To be eligible for inclusion in this study, the subjects must not meet any of the following criteria:

• Use of more than one NSAID or having a change in NSAID regimen during the 28 days before SD1. Note for guidance: subjects with psoriatic arthritis who are not expected to be controlled with one stable dosing NSAID regimen throughout the entire duration of the study should not be included.
• Previous systemic treatment with biologics, including interferon, and/or cytokines/anti cytokines (e.g., anti-TNF-alpha, anti-CD4, IL-10, IL-1ra, anti-CD11a, etc.) within 3 months before SD1.
• Participation in any other investigational study or experimental therapeutic procedure considered to interfere with the study within 3 months before SD1 (exceptions to be discussed with Sponsor).
• Treatment with any systemic corticosteroids or intra-articular corticosteroid injection during the 28 days before SD1.
• Any previous treatment with chlorambucil or cyclophosphamide.
• Treated with cyclosporine or methotrexate or oral retinoids within 28 days prior to SD1.
• Treatment with topical therapies (vitamin D derivatives, corticosteroids) within 14 days before SD1.
• Phototherapy within 28 days before SD1.
• Use of tanning booths within 14 days before SD1.
• Abnormal liver function, defined by a total bilirubin>/= 1.2 times the upper limit of normal values, aspartate aminotransferase, alanine aminotransferase or alkaline phosphatase level>/= 1.5 times the upper limit of normal values.

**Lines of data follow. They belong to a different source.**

-- ==== Sys2Proof/Tests/Slice0.lean ====
section
/-! SUPPORT. Tests: ill-formed commands refused, the manual's worked values, single steps on small states, and for every statement with
hypotheses a state and operands that meet them, clause by clause. Expected results are the manual's or are worked by hand from it. -/

namespace Sys2Proof.Tests

open Sys2Proof Sys2Proof.Machine

set_option Elab.async false
set_option maxRecDepth 100000

/-! ## Small states -/

/-- The state a command leaves. -/
def after (i : Instr) (s : State) : State :=
  match exec i s with
  | .next t => t
  | _ => s

theorem openAt {s : State} (h : s.link.replies.length < 4 ∧ s.dispatcher.passDue = false) : s.Open := ⟨h.1, h.2⟩

/-- R82's heat K7A20315, with two references. -/
def heatA : Heat := ⟨.active, [0x4B, 0x37, 0x41, 0x32, 0x30, 0x33, 0x31, 0x35], 7, 1, 1, 0, 0, 2⟩

def plateA : Plate := ⟨3, 7, 20, 2000, 6000, none, .matched⟩

/-- Hall RUN with the gate OPEN, heat 3 in use, bay 1 BURNING on channel 1, which is RUNNING with a healthy gantry. -/
def run0 : State :=
  ((((State.reset.modHall (fun h => { h with state := .run, purged := true })).modBudget (fun b =>
    { b with causes := ⟨false, none⟩ })).modComposer (fun c => { c with heats := put c.heats 3 (some heatA) })).modBay 0 (fun k =>
      { k with state := .burning, plate := some plateA })).modChannel 0 (fun c =>
        { c with
          state := .running
          bay := some 0
          path := some ⟨10, 20⟩
          gantryTimer := some 50
          pierceConsumed := true
          nextSeq := 9 })

def chan (s : State) (f : Channel → Channel) : State := s.modChannel 0 f
def arc (s : State) (f : Monitor → Monitor) : State := s.modMonitor 0 f
def crn (s : State) (c : CraneId) (f : Crane → Crane) : State := s.modCrane c f
def inHall (s : State) (x : HallState) : State := s.modHall (fun h => { h with state := x })
def bay0 (s : State) (x : BayState) : State := s.modBay 0 (fun k => { k with state := x })
def busy (s : State) : State := { s with link := { s.link with replies := List.replicate 4 (reply 1 0 .ok []) } }

/-- run0 with its arc STABLE and 100 A booked. -/
def lit0 : State :=
  (arc run0 (fun m => { m with arc := .stable, setpoint := some 1200, purpose := some .pierce })).modBudget (fun b =>
    { b with bookings := put b.bookings 0 ⟨.cut, 100⟩, total := 100 })

/-- The arc of channel 1 in STRIKING for a PIERCE, one good sample short of 48. -/
def strike0 : State :=
  chan (arc run0 (fun m =>
    { m with arc := .striking, setpoint := some 1200, purpose := some .pierce, strikeTimer := some 50, goodCount := 47 }))
    (fun c => { c with inProgress := .pierce 100 1200 30 })

/-- Channel 1 ENDING behind three TRAVEL entries. -/
def ending0 : State :=
  chan run0 (fun c =>
    { c with
      state := .ending
      endConsumed := true
      window := [5, 6, 7].map (fun n => ⟨BitVec.ofNat 8 n, .motion (.travel 1 2 3), none, none⟩) })

/-- Channel 1 HELD with its arc DARK. -/
def held0 : State := chan run0 (fun c => { c with state := .held, heldCause := some .host })

/-- One STOCKED remnant in rack 1, slot 1, one period short of expiry. -/
def rack0 : State :=
  run0.setRemnant 0 (some ⟨.stocked, 3, 7, 20, 500, 600, 460, 560, some ⟨0, 0⟩, none, none, 29, none⟩)

def order0 : Order :=
  ⟨7, .loadNew, .queued, none, .urgent, false, .only .c2, .intake, .bay 7, some ⟨3, 7, 150, 4000, 5307, none⟩, 24996, none,
    some 0, none, none⟩

/-- Hall PAUSE with order 7 in a state, held by C2 unless it is QUEUED. -/
def ordered (x : OrderState) (phase : Option Phase) : State :=
  ((inHall run0 .pause).modBay 7 (fun k => { k with state := .loading, claim := some 7 })).modDispatcher (fun d =>
    { d with
      counter := 8
      urgent := if x = .queued then [7] else []
      orders := [if x = .queued then order0
        else { order0 with state := x, suspendedPhase := phase, crane := some .c2, queuedMs := none }] })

• Inadequate bone marrow reserve, defined as: * Leukocytes</= 3.5 x 10 to the9th/L, or * Thrombocytes</=100 x 10to the9th/L, or * Hemoglobin</=5.5 mmol/L (8.9 g/dL).

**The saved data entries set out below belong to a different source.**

/-- Fields in range are the digits of any word they spell. -/
theorem eq_digits_of_composeWord_eq {op m n w : Nat} (hm : m ≤ 9) (hn : n ≤ 99999) (h : composeWord op m n = w) :
    op = opcodeDigits w ∧ m = modeDigit w ∧ n = operandDigits w := by
  simp only [composeWord, opcodeDigits, modeDigit, operandDigits] at *; omega

/-- Settles O2: the digits fit their fields, compose to the word, and any other fields in range are the same ones. -/
theorem wordIsSpelledByOneTriple : Obligations.WordIsSpelledByOneTriple := by
  intro w hw
  obtain ⟨hmode, hoperand⟩ := digits_fit w
  exact ⟨⟨rfl, rfl, rfl⟩, ⟨opcodeDigits_le hw, hmode, hoperand⟩, composeWord_digits w,
    fun _ _ _ _ hm hn h => eq_digits_of_composeWord_eq hm hn h⟩

end Sys2Proof
end

section
/-! SUPPORT. A CPU turn at the check point: nothing pending, a fatal code, a recoverable code (R146). -/

namespace Sys2Proof.Machine

/-- The codes 0, 1, 5, 6, 7 and 8 are fatal (R311). -/
theorem isFatal_of_mem_fatal_codes :
    ∀ c ∈ [InterruptCode.invalidSyscall, .invalidInterrupt, .illegalInstruction, .invalidAddress, .stackUnderflow,
      .stackOverflowOrArithmetic], c.isFatal = true := by
  decide

/-- The codes 2, 3 and 4 are recoverable (R311). -/
theorem not_isFatal_of_mem_recoverable_codes :
    ∀ c ∈ [InterruptCode.systemCall, .clockTick, .ioCompletion], c.isFatal = false := by
  decide

/-- With nothing pending the check point only moves on. -/
theorem checkPoint_of_not_pending {s : State} (h : s.slot.pending = false) :
    s.checkPoint = { s with cpuPhase := .fetch } := by
  rcases checkPoint_cases s with ⟨-, e⟩ | ⟨hp, -⟩
  · exact e
  · simp [h] at hp

/-- A pending code is delivered and its flag cleared; Running survives it only if the code is recoverable. -/
theorem checkPoint_of_pending {s : State} (h : s.slot.pending = true) :
    s.checkPoint =
      { s with
        history := .delivered s.slot.code :: s.history
        running := if s.slot.code.isFatal then false else s.running
        slot := { pending := false, code := s.slot.code }
        cpuPhase := .fetch } := by
  rcases checkPoint_cases s with ⟨hp, -⟩ | ⟨-, e⟩
  · simp [h] at hp
  · exact e

/-- In the check phase the CPU's action is the check point. -/
theorem cpuAction_of_check {s : State} (h : s.cpuPhase = .check) : s.cpuAction = .next s.checkPoint := by
  simp [State.cpuAction, h]

/-- A CPU turn in the check phase is the check point and nothing else. -/
theorem step_of_cpu_turn_at_check {s : State} {rest : List Turn} (hscript : s.script = .unit .cpu :: rest)
    (hphase : s.cpuPhase = .check) : step s = .next { s with script := rest }.checkPoint :=
  calc step s = { s with script := rest }.takeTurn (.unit .cpu) := step_of_script hscript
    _ = { s with script := rest }.cpuAction := rfl
    _ = .next { s with script := rest }.checkPoint := cpuAction_of_check (s := { s with script := rest }) hphase

/-- Settles O28: the step is the check point, and a delivery clears Running exactly on the fatal codes. -/
theorem checkPointDeliversAndClears : Obligations.CheckPointDeliversAndClears := by
  intro s rest hscript hphase
  rw [step_of_cpu_turn_at_check hscript hphase]
  refine ⟨fun hidle => ?_, fun hpending => ⟨fun hfatal => ?_, fun hrecoverable => ?_⟩⟩
  · rw [checkPoint_of_not_pending (s := { s with script := rest }) hidle]
  · rw [checkPoint_of_pending (s := { s with script := rest }) hpending]
    simp [isFatal_of_mem_fatal_codes _ hfatal]
  · rw [checkPoint_of_pending (s := { s with script := rest }) hpending]
    simp [not_isFatal_of_mem_recoverable_codes _ hrecoverable]

end Sys2Proof.Machine
end

section
/-! SUPPORT. A raise on an empty and on an occupied slot (R302). -/

namespace Sys2Proof.Machine

/-- A raise that finds nothing pending records its code. -/
theorem raise_of_not_pending {s : State} (h : s.slot.pending = false) (c : InterruptCode) :
    s.raise c = { s with slot := { pending := true, code := c } } := by
  rcases slot_raise_cases s.slot c with ⟨hp, -⟩ | ⟨-, e⟩
  · simp [h] at hp
  · rw [State.raise, e]

/-- A raise behind a pending code is lost. -/
theorem raise_of_pending {s : State} (h : s.slot.pending = true) (c : InterruptCode) : s.raise c = s := by
  rcases slot_raise_cases s.slot c with ⟨-, e⟩ | ⟨hp, -⟩
  · rw [State.raise, e]
  · simp [h] at hp

/-- Settles O27: a raise is decided by whether the slot it finds is pending. -/
theorem firstRaiseWinsAndLaterOnesAreDropped : Obligations.FirstRaiseWinsAndLaterOnesAreDropped :=
  fun _ c => ⟨fun hidle => raise_of_not_pending hidle c, fun hpending => raise_of_pending hpending c⟩

end Sys2Proof.Machine
end

section
/-! SUPPORT. A timer turn in the Checking phase: Running clear, period 0, an armed period (R331). -/

namespace Sys2Proof.Machine

/-- A timer turn is the timer's action and nothing else. -/
theorem step_of_timer_turn {s : State} {rest : List Turn} (h : s.script = .unit .timer :: rest) :
    step s = .next { s with script := rest }.timerAction := step_of_script h

/-- The Checking step stops the timer, leaves it where it is, or puts it to sleep. -/
theorem timerAction_of_checking {s : State} (h : s.timerPhase = .checking) :
    s.timerAction =
      if s.running = false then { s with timerPhase := .stopped }
      else if s.timerPeriod = 0 then s
      else { s with timerPhase := .sleeping } := by
  simp [State.timerAction, h]

/-- Settles O36: a timer turn in Checking is the Checking step, whose two tests are the premises of the three cases. -/
theorem timerCheckingStepReadsThePeriod : Obligations.TimerCheckingStepReadsThePeriod := by
  intro s rest hscript hphase
  rw [step_of_timer_turn hscript, timerAction_of_checking (s := { s with script := rest }) hphase]
  refine ⟨fun hclear => ?_, fun hrunning hzero => ?_, fun hrunning harmed => ?_⟩
  · rw [if_pos hclear]
  · rw [if_neg (by simp [hrunning]), if_pos hzero]
  · rw [if_neg (by simp [hrunning]), if_neg harmed]

end Sys2Proof.Machine
end

section
/-! SUPPORT. A DMA turn in the Idle phase: Running clear, an armed transfer, nothing to do (R343). -/

namespace Sys2Proof.Machine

• Abnormal renal function, defined by serum creatinine >150 micromol/L.
• Seropositivity for human immunodeficiency virus (HIV), hepatitis B virus (HBV), or hepatitis C virus (HCV).
• Planned major surgery within the treatment period of the study.

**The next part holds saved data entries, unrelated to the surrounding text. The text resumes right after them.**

-- ==== Sys2Proof/Decode.lean ====
section
/-! DEFINITION. Request frames: the check byte, the port's tests of a frame's structure, the request a frame spells, and
the encoder (Chapter 12, R124, R125, R160). The rows of spec/opcode_table.json give no bits, so no table word spells a
command. -/

namespace Sys2Proof

/-- The rows of the opcode table give no bits: no word spells a command. -/
def decodeTableWord (_nbits _w : Nat) : Option Instr := none

/-! ## Bytes -/

/-- A two-byte field, high byte first (Chapter 12, Overview). -/
def halfOf (hi lo : Byte) : Half := hi ++ lo

/-- The high byte of a two-byte field. -/
def hiByte (v : Half) : Byte := v.extractLsb' 8 8

/-- The low byte of a two-byte field. -/
def loByte (v : Half) : Byte := v.extractLsb' 0 8

/-- A number as one byte. -/
def byteOf (n : Nat) : Byte := BitVec.ofNat 8 n

/-- A number as a two-byte field. -/
def halfOfNat (n : Nat) : Half := BitVec.ofNat 16 n

/-- A two-byte field as sent (Chapter 12, Overview). -/
def halfBytes (v : Half) : List Byte := [hiByte v, loByte v]

/-- A number sent in two bytes. -/
def natBytes (n : Nat) : List Byte := halfBytes (halfOfNat n)

/-- The check byte's shift by one bit: polynomial 07h, most significant bit first (R160). -/
def crcBit (c : Byte) : Byte := if c.msb then (c <<< 1) ^^^ 0x07#8 else c <<< 1

/-- The check byte after one more byte (R160). -/
def crcByte (c b : Byte) : Byte :=
  crcBit (crcBit (crcBit (crcBit (crcBit (crcBit (crcBit (crcBit (c ^^^ b))))))))

/-- The check byte of a run of bytes: initial value 00h, no final inversion (R160). -/
def crc8 (bytes : List Byte) : Byte := bytes.foldl crcByte 0x00#8

/-! ## Kinds -/

/-- The request kind codes of Table 12-2. -/
def Kind.code : Kind → Byte
  | .attach => 0x01#8 | .detach => 0x02#8 | .status => 0x03#8
  | .configSet => 0x10#8 | .configGet => 0x11#8 | .start => 0x12#8 | .resetVote => 0x13#8
  | .paneClaim => 0x20#8 | .paneStage => 0x21#8 | .paneGuest => 0x22#8 | .paneCommit => 0x23#8
  | .paneRelease => 0x24#8 | .paneAdopt => 0x25#8 | .paneQuery => 0x26#8
  | .cellWrite => 0x30#8 | .cellFill => 0x31#8 | .cellRead => 0x32#8
  | .faultRead => 0x40#8 | .faultClear => 0x41#8 | .eventFetch => 0x42#8 | .panelSend => 0x50#8

/-- The kind a request's first byte names (Table 12-2). -/
def kindOfCode (c : Byte) : Option Kind :=
  [Kind.attach, .detach, .status, .configSet, .configGet, .start, .resetVote, .paneClaim, .paneStage, .paneGuest,
    .paneCommit, .paneRelease, .paneAdopt, .paneQuery, .cellWrite, .cellFill, .cellRead, .faultRead, .faultClear,
    .eventFetch, .panelSend].find? fun k => k.code = c

/-! ## What a frame spells -/

/-- The cells of a payload, three bytes each, red, green, blue (R1). -/
def rawCellsOf : List Byte → List RawCell
  | r :: g :: b :: rest => ⟨r, g, b⟩ :: rawCellsOf rest
  | _ => []

/-- A rectangle of four two-byte fields (Chapter 12, Overview). -/
def rectOf (x1 x0 y1 y0 w1 w0 h1 h0 : Byte) : Rect :=
  ⟨(halfOf x1 x0).toNat, (halfOf y1 y0).toNat, (halfOf w1 w0).toNat, (halfOf h1 h0).toNat⟩

/-- The request of an intact frame of kind `k`, or none where its payload length or counts are not ones the kind
allows, which the port refuses with BAD_REQUEST (R125, Table 12-3). Header bytes a kind does not use are ignored
(R160). -/
def requestOf (h : HostNo) (tag : Byte) (k : Kind) (sel : Byte) (arg : Half) (payload : List Byte) : Option Instr :=
  match k, payload with
  | .attach, [] => some (.attach h tag)
  | .detach, [] => some (.detach h tag sel)
  | .status, [] => some (.status h tag)
  | .configSet, [] => some (.configSet h tag sel arg none)
  | .configSet, [r, g, b] => some (.configSet h tag sel arg (some ⟨r, g, b⟩))
  | .configGet, [] => some (.configGet h tag sel)
  | .start, [] => some (.start h tag)
  | .resetVote, [] => some (.resetVote h tag)
  | .paneClaim, [x1, x0, y1, y0, w1, w0, h1, h0, buffering, policy, display] =>
      some (.paneClaim h tag (rectOf x1 x0 y1 y0 w1 w0 h1 h0) buffering policy display)
  | .paneStage, [x1, x0, y1, y0, w1, w0, h1, h0] => some (.paneStage h tag sel arg (rectOf x1 x0 y1 y0 w1 w0 h1 h0))
  | .paneGuest, [] => some (.paneGuest h tag sel arg)
  | .paneCommit, [] => some (.paneCommit h tag sel)
  | .paneRelease, [] => some (.paneRelease h tag sel)
  | .paneAdopt, [] => some (.paneAdopt h tag sel)
  | .paneQuery, [] => some (.paneQuery h tag sel)
  | .cellWrite, x1 :: x0 :: y1 :: y0 :: n :: cells =>
      if cellCountOk n.toNat && cells.length = 3 * n.toNat then
        some (.cellWrite h tag sel (halfOf x1 x0).toNat (halfOf y1 y0).toNat (rawCellsOf cells))
      else none
  | .cellFill, [x1, x0, y1, y0, w1, w0, h1, h0, r, g, b] =>
      if fillAreaOk (rectOf x1 x0 y1 y0 w1 w0 h1 h0) then
        some (.cellFill h tag sel (rectOf x1 x0 y1 y0 w1 w0 h1 h0) ⟨r, g, b⟩)
      else none
  | .cellRead, [x1, x0, y1, y0, n, bank] =>
      if cellCountOk n.toNat then
        some (.cellRead h tag sel (halfOf x1 x0).toNat (halfOf y1 y0).toNat n bank)
      else none
  | .faultRead, [] => some (.faultRead h tag sel)
  | .faultClear, [] => if sel = 0xFF#8 then some (.faultClearOverflow h tag) else some (.faultClear h tag sel)
  | .eventFetch, [] => some (.eventFetch h tag)
  | .panelSend, n :: data =>
      if dataCountOk n.toNat && data.length = n.toNat then some (.panelSend h tag (hiByte arg) (loByte arg) data)
      else none
  | _, _ => none

/-- What the port finds in the bytes an exchange shifted in (R124, R125). A refusal carries the kind and tag bytes as
received. -/
inductive FrameVerdict where
  | idle
  | badRequest (kind tag : Byte)
  | badCheck (kind tag : Byte)
  | request (i : Instr)
  deriving DecidableEq, Repr

/-- The port's examination of the bytes shifted in on port `h`, but for the ceiling test of R128: idle frame, structure,
check byte, kind and payload length, in that order (R124, R125). -/
def examine (h : HostNo) : List Byte → FrameVerdict
  | [] => .idle
  | kind :: rest =>
    if kind = 0x00#8 then .idle
    else
      match rest with
      | [] => .badRequest kind 0x00#8
      | tag :: len :: sel :: a1 :: a0 :: body =>
        if Config.payloadMax < len.toNat || body.length < len.toNat + 1 then .badRequest kind tag
        else
          let payload := body.take len.toNat
          if body.getD len.toNat 0x00#8 ≠ crc8 (kind :: tag :: len :: sel :: a1 :: a0 :: payload) then
            .badCheck kind tag
          else
            match kindOfCode kind with
            | none => .badRequest kind tag
            | some k =>
              match requestOf h tag k sel (halfOf a1 a0) payload with
              | none => .badRequest kind tag
              | some i => .request i
      | tag :: _ => .badRequest kind tag

/-! ## The encoder -/

/-- A rectangle as sent (Chapter 12, Overview). -/
def rectBytes (r : Rect) : List Byte := natBytes r.x ++ natBytes r.y ++ natBytes r.w ++ natBytes r.h

/-- A cell of a request as sent (R1). -/
def rawCellBytes (c : RawCell) : List Byte := [c.r, c.g, c.b]

/-- The kind, selector, argument and payload of a request's frame (Table 12-3), or none for an event of the part. Bytes
the kind does not use are 00h. -/
def requestFields : Instr → Option (Kind × Byte × Half × List Byte)
  | .attach _ _ => some (.attach, 0, 0, [])
  | .detach _ _ mode => some (.detach, mode, 0, [])
  | .status _ _ => some (.status, 0, 0, [])
  | .configSet _ _ field value cell => some (.configSet, field, value, (cell.map rawCellBytes).getD [])
  | .configGet _ _ field => some (.configGet, field, 0, [])
  | .start _ _ => some (.start, 0, 0, [])
  | .resetVote _ _ => some (.resetVote, 0, 0, [])
  | .paneClaim _ _ rect buffering policy display =>
      some (.paneClaim, 0, 0, rectBytes rect ++ [buffering, policy, display])
  | .paneStage _ _ pane arg rect => some (.paneStage, pane, arg, rectBytes rect)
  | .paneGuest _ _ pane arg => some (.paneGuest, pane, arg, [])
  | .paneCommit _ _ pane => some (.paneCommit, pane, 0, [])
  | .paneRelease _ _ pane => some (.paneRelease, pane, 0, [])
  | .paneAdopt _ _ pane => some (.paneAdopt, pane, 0, [])
  | .paneQuery _ _ pane => some (.paneQuery, pane, 0, [])
  | .cellWrite _ _ pane px py cells =>
      some (.cellWrite, pane, 0, natBytes px ++ natBytes py ++ byteOf cells.length :: cells.flatMap rawCellBytes)
  | .cellFill _ _ pane rect cell => some (.cellFill, pane, 0, rectBytes rect ++ rawCellBytes cell)
  | .cellRead _ _ pane px py count bank =>
      some (.cellRead, pane, 0, natBytes px ++ natBytes py ++ [count, bank])
  | .faultRead _ _ slot => some (.faultRead, slot, 0, [])
  | .faultClear _ _ slot => some (.faultClear, slot, 0, [])
  | .faultClearOverflow _ _ => some (.faultClear, 0xFF#8, 0, [])
  | .eventFetch _ _ => some (.eventFetch, 0, 0, [])
  | .panelSend _ _ address synced data =>
      some (.panelSend, 0, halfOf address synced, byteOf data.length :: data)
  | _ => none

/-- The host whose port a request comes from and its tag. -/
def requestSource : Instr → Option (HostNo × Byte)
  | .attach h t | .detach h t _ | .status h t | .configSet h t _ _ _ | .configGet h t _ | .start h t | .resetVote h t
  | .paneClaim h t _ _ _ _ | .paneStage h t _ _ _ | .paneGuest h t _ _ | .paneCommit h t _ | .paneRelease h t _
  | .paneAdopt h t _ | .paneQuery h t _ | .cellWrite h t _ _ _ _ | .cellFill h t _ _ _ | .cellRead h t _ _ _ _ _
  | .faultRead h t _ | .faultClear h t _ | .faultClearOverflow h t | .eventFetch h t | .panelSend h t _ _ _ =>
      some (h, t)
  | _ => none

/-- The bytes of a frame: header, payload and check byte (Table 12-1, R160). -/
def frameBytes (k : Kind) (tag sel : Byte) (arg : Half) (payload : List Byte) : List Byte :=
  let covered := k.code :: tag :: byteOf payload.length :: sel :: hiByte arg :: loByte arg :: payload
  covered ++ [crc8 covered]

/-- The request frame of a request, or none for an event of the part. -/
def encode (i : Instr) : Option (List Byte) :=
  match requestFields i, requestSource i with
  | some (k, sel, arg, payload), some (_, tag) => some (frameBytes k tag sel arg payload)
  | _, _ => none

end Sys2Proof
end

• History of cancer in the preceding 5 years (except adequately treated basal cell carcinoma of the skin or squamous cell carcinoma in situ of the skin).
• History of active tuberculosis, current active tuberculosis or current treatment or prophylactic therapy for tuberculosis.
• Active severe infection (or non-severe infection at the discretion of the Investigator).
• Opportunistic infection in the 3 months preceding SD1.
• Clinically significant and serious abnormalities on electrocardiography or chest X ray, (at the discretion of the Investigator).
• Other serious concomitant disorders incompatible with the study. In particular, subjects with congestive heart failure, prior or current history of blood dyscrasia or central nervous system demyelinating disorders should not be included in the study.
• History of or current drug (including narcotics) abuse, or current active problems with alcohol abuse.
• Requirement for immunization, allergy desensitization or vaccination during the entire study period (it is recommended that these are scheduled at least 14 days prior to SD1 or >3 months after the last injection of study drug).
• Guttate, erythrodermic or pustular psoriasis as sole or predominant form of psoriasis.
• Evidence of skin conditions other than psoriasis (e.g., eczema) that would interfere with psoriasis disease assessments.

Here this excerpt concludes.